Starting at the first line of the records below, transcribe each line exactly, ending with the line that contains "entries (R500). -/".

==============================

-- ==== Sys2Proof/Machine/Tetas.lean ====
section
/-! DEFINITION. The installation of a Tetas bundle (R500, R501). -/

namespace Sys2Proof.Machine

/-- The type, access and retention that a definition codes (R8, R12, R500; log 92). -/
def tetasTy (code size : Nat) : Option ObjTy :=
  match code with
  | 0 => some .u8
  | 1 => some .u16
  | 2 => some .u32
  | 3 => some .u64
  | 4 => some .s20
  | 5 => some .s32
  | 6 => some .f32
  | 8 => if size = 0 then none else some (.blob size)
  | _ => none
def tetasAcc (code : Nat) : Option ObjAcc :=
  match code with
  | 0 => some .ro
  | 1 => some .rw
  | 2 => some .wo
  | 3 => some .rc
  | _ => none
def tetasRet (code : Nat) : Option ObjRet :=
  match code with
  | 1 => some .w
  | 3 => some .n
  | _ => none

/-- One definition of 16 bytes; none where a field holds a value that R500 does not give. -/
def tetasDef (b : List Byte) : Option MakerDef :=
  match tetasTy (fieldAt b 2 1) (fieldAt b 6 2), tetasAcc (fieldAt b 3 1), tetasRet (fieldAt b 5 1) with
  | some ty, some acc, some ret =>
    let id := fieldAt b 0 2
    if 0x8000 ≤ id ∧ id ≤ 0x8FFF ∧ fieldAt b 4 1 < 8 ∧ fieldAt b 6 2 = ty.size then
      some { id := id, ty := ty, acc := acc, roles := fieldAt b 4 1, ret := ret, dflt := fieldAt b 8 8 % 2 ^ (8 * ty.size) }
    else none
  | _, _, _ => none

/-- `n` definitions in a row; none where one is malformed or repeats an ID. -/
def tetasDefs : Nat → List Byte → Option (List MakerDef)
  | 0, _ => some []
  | n + 1, b =>
    match tetasDef (b.take 16), tetasDefs n (b.drop 16) with
    | some d, some l => if l.any fun (x : MakerDef) => x.id == d.id then none else some (d :: l)
    | _, _ => none

/-- A bundle taken apart: definitions and entries (R500). -/
structure Bundle where
  defs : List MakerDef
  items : List State.Entry

/-- The parts of a bundle without its signature; none where MAGIC, VERSION, LENGTH or the form is wrong (R500, R501; log 92). -/
def bundleParts (b : List Byte) : Option Bundle :=
  let nd := fieldAt b 18 2
  if fieldAt b 0 2 ≠ 0x7E7A ∨ fieldAt b 2 1 ≠ 1 ∨ fieldAt b 17 1 ≠ 0 ∨ fieldAt b 22 2 ≠ 0 ∨ fieldAt b 28 4 ≠ 0 ∨ fieldAt b 24 4 ≠ b.length ∨
      b.length < 32 + 16 * nd then none
  else match tetasDefs nd (b.drop 32), State.entries (fieldAt b 20 2) (b.drop (32 + 16 * nd)) with
    | some d, some e => some { defs := d, items := e }
    | _, _ => none

namespace State

/-- The maker objects of a bundle in place of the earlier ones, at their defaults (R13, R501). -/
def withDefs (s : State) (d : List MakerDef) : State :=
  let old (id : Nat) : Bool := decide (0x8000 ≤ id) && decide (id < 0x9000)
  let t : State := { s with objs := s.objs.filter fun p => !old p.1, flash := s.flash.filter fun p => !old p.1, dirty := s.dirty.filter fun id => !old id,
                            sec := { s.sec with makerDefs := d } }
  d.foldl (fun (t : State) (x : MakerDef) => t.setO x.id x.dflt) t

/-- The command under which a bundle's entries are checked: MAKER rights, the leases of the installing host (R501). -/
def tetasCmd (h : Fin 4) (tag : Nat) : Cmd :=
  { host := h, slot := 0, code := 0x0A05, tag := tag, flags := 0, payload := [], stamp := 0, kept := 0, lost := 0, orphan := false, role := some 3 }
def tetasWriter (h : Fin 4) (tag : Nat) : Writer := { cmd := some (tetasCmd h tag), host := h, role := 4 }

/-- The first of the checks of R501 that a bundle fails: status, REASON and ARG. -/
def tetasBad (s : State) (h : Fin 4) (b : List Byte) : Option (Nat × Nat × Nat) :=
  let body := b.take (b.length - 2820)
  let signed := match s.makerKey with
    | some key => Config.xmssVerify key body (b.drop (b.length - 2820))
    | none => false
  if !signed then some (St.denied, 0x01A0, 0)
  else match bundleParts body with
    | none => some (St.denied, 0x01A6, 0)
    | some x =>
      if fieldAt body 8 8 ≠ 0 ∧ fieldAt body 8 8 ≠ s.getO O.secDeviceId then some (St.denied, 0x01A1, 0)
      else if (fieldAt body 3 1).testBit s.lc = false then some (St.denied, 0x01A3, 0)
      else if (List.range 6).any fun i => decide (s.ilOf i < fieldAt body 16 1) then some (St.state, 0x01AB, 0)
      else if fieldAt body 4 4 ≤ s.getO O.secTetasSerial then some (St.refused, 0x01AC, 0)
      else
        let t := (s.withDefs x.defs).setSession h 3
        match t.batchBad (t.storeL (x.items.filterMap t.entryWr)) (tetasWriter h 0) x.items with
        | some (st, i) => some (st, 0x0002, i)
        | none => if s.flashOk then none else some (St.thermal, 0, 0)

/-- The bundle takes effect: definitions, entries, COMMIT, the audit record (R501, R503). -/
def tetasApply (s : State) (h : Fin 4) (b : List Byte) (x : Bundle) : State :=
  let serial := fieldAt b 4 4
  let t := s.withDefs x.defs
  let t := t.writeL (tetasWriter h 0) (x.items.filterMap t.entryWr)
  let t := (t.setO O.secTetasSerial serial).modSec fun c => { c with bundle := b }
  let t := t.flashL ((O.secTetasSerial :: x.defs.filterMap fun d => if d.ret = .n then some d.id else none) ++ t.dirty)
  (t.raise 0x0A04 0x1800 (serial % 2 ^ 24 * 256 + 1)).audit 8 h 4 0 0 0 0 serial

/-- An installation that its checks refuse (R501). -/
def tetasRefused (s : State) (b : List Byte) (e : Nat × Nat × Nat) : State :=
  ((if e.1 = St.thermal ∧ e.2.1 = 0 then s.flashRefuse else s).raise 0x0A04 0x1800 (fieldAt b 4 4 % 2 ^ 24 * 256 + 2)).endAll
    (fun q => q.code == 0x0A05) e.1 (if e.2.1 = 0 then none else some e.2)

/-- The end of an installation (R501). -/
def tetasDone (s : State) : State :=
  match s.sec.install, s.disp.held.find? fun (p : Held) => p.code == 0x0A05 with
  | some b, some p =>
    if s.flashPaused || s.seBusy then s
    else
      let t := s.modSec fun c => { c with install := none }
      let mine (q : Held) : Bool := q.code == 0x0A05
      (match t.tetasBad p.host b, bundleParts (b.take (b.length - 2820)) with
       | none, some x => (((t.tetasApply p.host b x).endAll mine St.ok).flashPause).heldSync
       | some e, _ => t.tetasRefused b e
       | none, none => t)
  | _, _ => s

end State

/-! ### The row -/

def execTetasInstallDone (s : State) : Host.Outcome State Fault Refusal := .next s.tetasDone

end Sys2Proof.Machine
end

==============================

> [Written reply]:
-- ==== Sys2Proof/Machine/Tetas.lean ====
section
/-! DEFINITION. The installation of a Tetas bundle (R500, R501). -/

namespace Sys2Proof.Machine

/-- The type, access and retention that a definition codes (R8, R12, R500; log 92). -/
def tetasTy (code size : Nat) : Option ObjTy :=
  match code with
  | 0 => some .u8
  | 1 => some .u16
  | 2 => some .u32
  | 3 => some .u64
  | 4 => some .s20
  | 5 => some .s32
  | 6 => some .f32
  | 8 => if size = 0 then none else some (.blob size)
  | _ => none
def tetasAcc (code : Nat) : Option ObjAcc :=
  match code with
  | 0 => some .ro
  | 1 => some .rw
  | 2 => some .wo
  | 3 => some .rc
  | _ => none
def tetasRet (code : Nat) : Option ObjRet :=
  match code with
  | 1 => some .w
  | 3 => some .n
  | _ => none

/-- One definition of 16 bytes; none where a field holds a value that R500 does not give. -/
def tetasDef (b : List Byte) : Option MakerDef :=
  match tetasTy (fieldAt b 2 1) (fieldAt b 6 2), tetasAcc (fieldAt b 3 1), tetasRet (fieldAt b 5 1) with
  | some ty, some acc, some ret =>
    let id := fieldAt b 0 2
    if 0x8000 ≤ id ∧ id ≤ 0x8FFF ∧ fieldAt b 4 1 < 8 ∧ fieldAt b 6 2 = ty.size then
      some { id := id, ty := ty, acc := acc, roles := fieldAt b 4 1, ret := ret, dflt := fieldAt b 8 8 % 2 ^ (8 * ty.size) }
    else none
  | _, _, _ => none

/-- `n` definitions in a row; none where one is malformed or repeats an ID. -/
def tetasDefs : Nat → List Byte → Option (List MakerDef)
  | 0, _ => some []
  | n + 1, b =>
    match tetasDef (b.take 16), tetasDefs n (b.drop 16) with
    | some d, some l => if l.any fun (x : MakerDef) => x.id == d.id then none else some (d :: l)
    | _, _ => none

/-- A bundle taken apart: definitions and entries (R500). -/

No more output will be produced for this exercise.